Он трудно дышал рядом с ней, и его горячая сухая ладонь как будто отдельно от него провела по её голой руке. Прикосновение было неприятным, болезненным, и Маруся отдёрнула руку.

– Ты что? – шёпотом спросил он.

– Я не знаю, – сказала она с отчаянием.

…Не так, не так всё было написано в тех любовных историях, которых прочитано миллион!.. Сейчас – согласно инструкциям – она должна пылать от вожделения, внутри у неё должно дрожать и холодеть от страсти и предвкушения, и она должна страстно слизывать каплю пота с его шеи! Фу, какая гадость. Да, и ещё шептать ему на ухо: «Займись со мной любовью! Я хочу тебя прямо сейчас!»

Единственное, чего хотелось Марусе, это чтобы он прямо сейчас куда-нибудь делся. Раз – и нет его.

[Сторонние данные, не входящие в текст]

theorem State.stepTime_keeps {x0 x1 x2} (h0 : Keeps a x0) : Keeps a (State.stepTime x0 x1 x2) := by
  unfold State.stepTime
  extract_lets -useContext v10 v11 v12 v13 v14 v15 v16 v17 v18 v19 v20 v21 v22 v23
  have hv12 : Keeps a v12 := keeps_ite (State.setVar_keeps h0) h0
  have hv13 : Keeps a v13 := keeps_ite (State.noteRetired_keeps hv12) hv12
  have hv14 : Keeps a v14 := State.put64_keeps hv13
  have hv15 : Keeps a v15 := State.putI64_keeps hv14
  have hv17 : Keeps a v17 := keeps_of hv15
  have hv18 : Keeps a v18 := State.pfStep_keeps hv17
  have hv19 : Keeps a v19 := State.setVar_keeps (State.setVar_keeps (State.setVar_keeps hv18))
  have hv20 : Keeps a v20 := State.doneAt_keeps hv19
  have hv21 : Keeps a v21 := State.raise_keeps hv20
  have hv22 : Keeps a v22 := State.stepCmps_keeps hv21
  have hv23 : Keeps a v23 := State.gnssStep_keeps (State.todStep_keeps (State.stepGroups_keeps hv22))
  exact State.stepShadow_keeps (State.dumpStep_keeps hv23)

theorem execStepDone_keepsO {x0} (h0 : Keeps a x0) : KeepsO a (execStepDone x0) := by
  unfold execStepDone
  refine keepsO_next ?_
  split
  · exact keeps_ite (State.stepTime_keeps h0) h0
  · exact h0

theorem State.tclk_keeps {x0} (h0 : Keeps a x0) : Keeps a (State.tclk x0) := by
  unfold State.tclk
  extract_lets -useContext v10 v11
  have hv11 : Keeps a v11 := State.tick_keeps h0
  exact State.sampleClock_keeps (State.sweepHeats_keeps (State.synEdge_keeps hv11))

theorem State.idle_keeps {x0} (h0 : Keeps a x0) : Keeps a (State.idle x0) :=
  keeps_ite (State.tclk_keeps h0) h0

theorem State.takeDesc_keeps {x0 x1 x2 x3} (h0 : Keeps a x0) : Keeps a (State.takeDesc x0 x1 x2 x3) := by
  unfold State.takeDesc
  extract_lets -useContext v10 v11 v12 v13
  have hv12 : Keeps a v12 := State.touch_keeps (State.advance_keeps h0)
  refine keeps_ite ?_ ?_
  · exact State.complete_keeps hv12
  · split
    · exact State.complete_keeps hv12
    · refine keeps_ite ?_ ?_
      · exact State.complete_keeps hv12
      · extract_lets -useContext v14
        split
        · rename_i t_ heq_
          have h15 : Keeps a t_ := (State.fetchFails_keepsM hv12) _ heq_
          exact h15
        · exact keeps_of hv12

theorem State.fetchRing_keeps {x0 x1 x2 x3} (h0 : Keeps a x0) : Keeps a (State.fetchRing x0 x1 x2 x3) := by
  induction x3 generalizing x0 with
  | zero => exact h0
  | succ k ih => exact keeps_ite h0 (ih (State.takeDesc_keeps h0))

theorem State.fetchTurn_keeps {x0 x1 x2 x3} (h0 : Keeps a x0) : Keeps a (State.fetchTurn x0 x1 x2 x3) :=
  keeps_ite h0 (keeps_ite (State.ringError_keeps h0) (State.fetchRing_keeps h0))

theorem State.takeIdx_keeps {x0 x1 x2} (h0 : Keeps a x0) : Keeps a (State.takeIdx x0 x1 x2) := by
  unfold State.takeIdx
  refine keeps_ite ?_ ?_
  · exact h0
  · extract_lets -useContext v10 v11 v12
    exact keeps_ite (State.ringError_keeps h0) (keeps_of h0)

theorem State.pollNext_keeps {x0 x1} (h0 : Keeps a x0) : Keeps a (State.pollNext x0 x1) := by
  unfold State.pollNext
  exact keeps_ite (keeps_of h0) (keeps_ite (keeps_of h0) (keeps_ite (keeps_of h0) (keeps_of h0)))

theorem State.pollFailed_keeps {x0} (h0 : Keeps a x0) : Keeps a (State.pollFailed x0) := by
  unfold State.pollFailed
  split
  · rename_i x_ t_ heq_
    have h10 : Keeps a t_ := keeps_snd heq_ (State.takeFree_keeps2 h0)
    exact State.raiseHif_keeps (State.bump_keeps h10)

theorem State.poll_keeps {x0 x1 x2 x3} (h0 : Keeps a x0) : Keeps a (State.poll x0 x1 x2 x3) := by
  unfold State.poll
  extract_lets -useContext v10 v11 v12
  have hv10 : Keeps a v10 := State.pmcEvent_keeps (State.bump_keeps (State.setVar_keeps h0))
  have hv12 : Keeps a v12 := keeps_foldl hv10 fun _ _ h13 => (State.takeIdx_keeps h13)
  exact keeps_ite (State.pollNext_keeps (State.pollFailed_keeps hv10)) (State.pollNext_keeps (keeps_foldl hv12 fun _ _ h14 => (State.fetchTurn_keeps h14)))

theorem execDoorbellPoll_keepsO {x0 x1 x2 x3} (h3 : Keeps a x3) : KeepsO a (execDoorbellPoll x0 x1 x2 x3) := by
  unfold execDoorbellPoll
  refine keepsO_next ?_
  refine keeps_ite ?_ ?_
  · extract_lets -useContext v10
    have hv10 : Keeps a v10 := State.poll_keeps h3
    exact State.arm_keeps hv10
  · exact h3

theorem execNop_keepsO {x0 x1 x2} (h2 : Keeps a x2) : KeepsO a (execNop x0 x1 x2) :=
  keepsO_next (State.runCmd_keeps h2 (fun _ _ h10 => (keepsR_mk h10)))

theorem State.abortWaiting_keeps {x0 x1} (h0 : Keeps a x0) : Keeps a (State.abortWaiting x0 x1) := by
  unfold State.abortWaiting
  extract_lets -useContext v10
  have hv10 : Keeps a v10 := State.complete_keeps h0
  exact keeps_ite hv10 (State.put_keeps (State.put_keeps hv10))

theorem State.abortRun_keepsR {x0 x1 x2 x3 x4} (h0 : Keeps a x0) (h_held : ∀ y0, Keeps a y0 → KeepsR a (x2 y0)) (h_now : ∀ y0, Keeps a y0 → KeepsR a (x3 y0)) (h_late : ∀ y0, Keeps a y0 → KeepsR a (x4 y0)) : KeepsR a (State.abortRun x0 x1 x2 x3 x4) := by
  unfold State.abortRun
  extract_lets -useContext v10 v11
  exact keepsR_ite (h_late _ h0) (keepsR_ite (h_now _ (State.synStop_keeps h0)) (keepsR_ite (h_held _ (State.setGrp_keeps h0)) (keepsR_ite (h_now _ (State.cancelHandover_keeps h0)) (keepsR_ite (h_now _ (State.abortWaiting_keeps h0)) (keepsR_ite (h_now _ (State.calEnd_keeps h0)) (keepsR_ite (h_held _ (State.setVar_keeps h0)) (h_late _ h0)))))))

…Нет, пожалуй, целоваться она согласна. Пожалуй, целоваться – это довольно приятно.

– Маруська, – незнакомым голосом сказал рядом незнакомый человек, – ты что, боишься меня?..

– Я не знаю! – повторила она.

Нет, пожалуй, убежать прочь она бы не хотела. Её разбирало любопытство, ей нравилось его трогать – он был приятный на ощупь, – и ей хотелось понять, о чём всё-таки шла речь в любовных историях.

Наверное, если бы он оставался Гришей, старым другом, милым парнем, вечно носившим за ней её сумку, это всё не имело бы вовсе никакого смысла! Но Гриши не стало. Появился этот новый, чужой, и с ним можно было… попробовать.

Маруся решила посмотреть, что будет дальше.

Она снова обняла его за шею, снова пристроилась целоваться, и они целовались долго, так что даже она устала немного и ей захотелось сесть, а лучше лечь и продолжать целоваться лёжа.

Он опять оказался очень близко, но сейчас это уже не было неприятно, а, пожалуй, интересно. Он был весь длинный, твёрдый, словно состоящий из какого-то другого материала, не из того, из которого сделана Маруся. И эта разность неожиданно оказалась привлекательной.

– Я тебя люблю, – сказал незнакомец, и Маруся на секунду усомнилась – как он может её любить или не любить, он ведь её совсем не знает! Её может любить Гриша, но Гриши здесь нет.

– Я тебя тоже люблю, – на всякий случай сказала Маруся.

Это правильно, так положено говорить. Она читала.

Они ещё немного поцеловались, и он стал её трогать, очень осторожно, очень бережно, но всё же как-то так, что Марусе опять захотелось, чтобы он куда-нибудь делся. Раз – и нет его. И чтобы она опять стала свободной, лёгкой, прохладной, принадлежащей только себе и снова принялась бы размышлять о несправедливости жизни и отсутствии кавалеров!